A mathematical model of the LV is the key to this framework, because it can combine in vivo geometric information and ex vivo microstructural information of the same heart. We created a FE LV model using nonlinear geometric fitting to match segmented contours of the MR tagged images (Fig. 4). The geometric model consisted of 16 smoothly continuous tri-cubic Hermite finite elements (Bradley et al., 1997), which included four circumferential elements, four longitudinal elements and one transmural element (Fig. 6a and b). The model consisted of 34 nodes and 816 degrees of freedom (DOFs). However, only surface fitting was carried out, thus the number of DOFs was reduced by half. A material coordinate system was also defined such that it was attached to material points and moved with the myocardium as it deformed. Finite element material coordinates (ξ₁, ξ₂, ξ₃) were arranged such that ξ₁ was aligned with the circumferential direction, ξ₂ with the longitudinal (apex-to-base) direction, and ξ₃ with the transmural (endo-to-epi) direction (Fig. 6c).

Fig. 6.

(a) Epicardial surface of a regular ellipsoid fitted to the segmented epicardial surface contours (RMSE = 0.33 mm); (b) endocardial surface of the model from (a) fitted to the segmented endocardial surface contour (RMSE = 0.31 mm); (c) a single finite element indicating the local material coordinate system.

The endocardial and epicardial surfaces of model were fitted to the corresponding segmented surface data using a least squares approach (Nielsen, 1987) implemented in the modelling software, CMISS.² During the surface fitting, we firstly projected endocardial and epicardial data points to their respective surfaces. We then minimized the mean squared Euclidean distance between the data points (X_Dn, Y_Dn, Z_Dn) and their model projections (X_Pn, Y_Pn, Z_Pn). The squared Euclidean distance for the nth data point projection is defined in Eq. (1).

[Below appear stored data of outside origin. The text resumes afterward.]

theorem Asked.resolve (s : State) (p ip : Nat) : Asked s (s.resolve p ip).1 := by
  have r : Asked s s := ⟨rfl, rfl, rfl, rfl, rfl, rfl⟩
  have m : ∀ f : Eth → Eth, (∀ x, { (f x).unsettled with arp := [] } = { x.unsettled with arp := [] }) → Asked s (s.modEth p f) := by
    intro f h
    refine ⟨?_, rfl, rfl, rfl, rfl, rfl⟩
    unfold State.unreplied
    simp only [State.unsettled, State.modEth, List.map_map]
    congr 1
    exact map_modify ((fun (x : Eth) => ({ x with arp := [] } : Eth)) ∘ Eth.unsettled) h _ _
  have a : ∀ hop, Asked s (s.arpAsk p hop) := by
    intro hop
    unfold State.arpAsk
    dsimp only
    split
    · exact r
    · refine Asked.trans ?_ (Asked.tx _ _ _)
      exact m _ (fun _ => rfl)
  unfold State.resolve
  split
  · exact r
  · dsimp only
    split
    · exact r
    · exact a _

theorem Asked.num {a b : State} (h : Asked a b) (key : Nat) : b.num key = a.num key := by
  unfold State.num State.val State.valIn State.dfltOf
  rw [h.dict, h.part, h.id]

/-- A response on YDP: it is sent, and all but what answers move is the same. -/
theorem Answered.ydpAnswer (a : State) (e ip port sess seq : Nat) {q : Req} {ans : Answer} :
    Answered a (a.ydpAnswer e ip port sess seq (q.respond ans)) (.ydp e ip port sess seq) q ans := by
  have k := Asked.resolve a e ip
  unfold State.ydpAnswer
  have j := Settled.tx (a.resolve e ip).1 e (.ydpResponse e ip port sess seq (q.respond ans))
  obtain ⟨l, hl⟩ := j.out
  obtain ⟨m, hm⟩ := j.raised
  refine ⟨?_, ⟨l, by rw [hl, k.out]⟩, ⟨m, by rw [hm, k.raised]⟩, fun key h => by rw [j.get key h, k.dict],
    fun bit h => j.alerts bit (by rw [k.num]; exact h), State.tx_sends _⟩
  refine Eq.trans ?_ k.same
  unfold State.unreplied
  rw [j.same]

/-- A served request on either path is executed and answered. -/
theorem State.dictionary_served {u w : State} {src : Src} {q : Req} {x : Session} (h : u.serves src q w x)
    (hn : src.normal = src) (hq : q.normal = q) (ho : q.opcode ≠ Op.sessionOpen) (hc : q.opcode ≠ Op.sessionClose)
    (hm : movesPort q (w.execute src x q).2 = false) :
    Answered (w.execute src x q).1 (u.dictionary src q) src q (w.execute src x q).2 := by
  cases src with
  | i3c tag =>
    obtain ⟨h1, h2, hw, hx⟩ := h
    subst hw hx
    have e1 : u.dictionary (.i3c tag) q = u.i3cRequest (tag % 256) q.normal := rfl
    have e2 : tag % 256 = tag := by simpa [Src.normal] using hn
    rw [e1, e2, hq]
    have e3 : u.i3cRequest tag q = u.i3cExecute tag q := by
      unfold State.i3cRequest
      simp only [h1, Bool.not_true, Bool.false_eq_true, if_false]
      cases ha : u.ctl.i3c.answer with
      | none => rfl
      | some y =>
        have h3 : u.ctl.i3c.previous ≠ some (tag, q) := by
          rcases h2 with h2 | h2
          · rw [ha] at h2; cases h2
          · exact h2
        simp only [h3, if_false]
    rw [e3]
    unfold State.i3cExecute
    have e4 : u.i3cFresh.i3cSession = u.i3cSession := rfl
    rw [← e4] at hm ⊢
    generalize u.i3cFresh = w at hm ⊢
    dsimp only
    rw [if_neg (by rw [hm]; decide)]
    unfold State.i3cReady
    refine Answered.settled ?_ (Settled.event _ _)
    refine ⟨?_, ⟨[], (List.append_nil _).symm⟩, ⟨[], (List.append_nil _).symm⟩, fun _ _ => rfl, fun _ h => h, rfl⟩
    unfold State.unreplied
    simp only [State.unsettled, State.modSession]
    rw [map_unreplied]
    intro y
    split <;> rfl
  | ydp e ip port sess seq =>
    obtain ⟨h1, h2, h3, h4, h5, h6, rfl⟩ := h
    have e1 : u.dictionary (.ydp e ip port sess seq) q = u.ydpRequest e ip port sess (seq % wrap32) q.normal := rfl
    have e2 : seq % wrap32 = seq := by simpa [Src.normal] using hn
    have he : e < 2 := by
      unfold State.ydpUp at h1
      simp only [Bool.and_eq_true, decide_eq_true_eq] at h1
      exact h1.1.1.1
    rw [e1, e2, hq]
    have m1 : (u.rx e).ctl.mode ≠ .boot := h2
    have m2 : (u.rx e).session? (.ydp sess) = some x := h3
    have m3 : ¬ (x.ip ≠ ip ∨ x.port ≠ port) := by simp [h4, h5]
    have via : ∀ (a b : State) (ans : Answer), b.unreplied = a.unreplied → b.out = a.out → b.fabric.raised = a.fabric.raised →
        b.dict = a.dict → b.ctl.part = a.ctl.part → b.pins.id = a.pins.id →
        Answered a (b.ydpAnswer e ip port sess seq (q.respond ans)) (.ydp e ip port sess seq) q ans := by
      intro a b ans hs ho hr hd hp hi
      have k := Answered.ydpAnswer b e ip port sess seq (q := q) (ans := ans)
      refine ⟨k.same.trans hs, ho ▸ k.out, hr ▸ k.raised, fun key h => by rw [k.get key h, hd], fun bit h => k.alerts bit ?_, k.answer⟩
      rw [(⟨hs, ho, hr, hd, hp, hi⟩ : Asked a b).num]
      exact h
    have kept : ∀ (a : State) (c : Bool) (f : Session → Session), (∀ y, (f y).unreplied = y.unreplied) →
        (if c then a.modSession x.id f else a).unreplied = a.unreplied := by
      intro a c f h
      split
      · unfold State.unreplied
        simp only [State.unsettled, State.modSession]
        rw [map_unreplied]
        intro y
        split
        · exact h y
        · rfl
      · rfl
    generalize hw : (u.rx e).modSession x.id (fun (y : Session) => { y with lastRequest := u.clk, eth := e }) = w at *
    have e4 : u.ydpRequest e ip port sess seq q = w.ydpOrdered e ip port sess seq x q := by
      unfold State.ydpRequest
      simp only [h1, Bool.not_true, Bool.false_eq_true, if_false, m1, ho, m2, m3]
      rw [← hw]
      rfl
    rw [e4]
    unfold State.ydpOrdered
    by_cases hb : q.opcode = Op.blockData
    · simp only [hb, if_true]
      generalize w.execute (.ydp e ip port sess seq) x q = a
      exact via a.1 _ a.2 (kept _ _ _ (fun _ => rfl)) (by split <;> rfl) (by split <;> rfl) (by split <;> rfl) (by split <;> rfl)
        (by split <;> rfl)
    · obtain ⟨k1, k2⟩ := h6.resolve_left hb
      simp only [hb, if_false, k1, k2, Bool.not_true, Bool.false_eq_true, hc, hm]
      generalize w.execute (.ydp e ip port sess seq) x q = a
      exact via a.1 _ a.2 (kept _ _ _ (fun _ => rfl)) (by split <;> rfl) (by split <;> rfl) (by split <;> rfl) (by split <;> rfl)
        (by split <;> rfl)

$$e_n^2={\left({\chi }_{Dn}-{\chi }_{Pn}\right)}^2+{\left(y_{Dn}-y_{Pn}\right)}^2+{\left(Z_{Dn}-Z_{Pn}\right)}^2$$ (1)

The objective function involved in the geometric fitting procedure is the sum of data projection errors given by:

$$E=\sum _{n=1}^N{e}_n^2$$ (2)

where N is the total number of data points. Note that the projections were updated during the iterative nonlinear optimisation process.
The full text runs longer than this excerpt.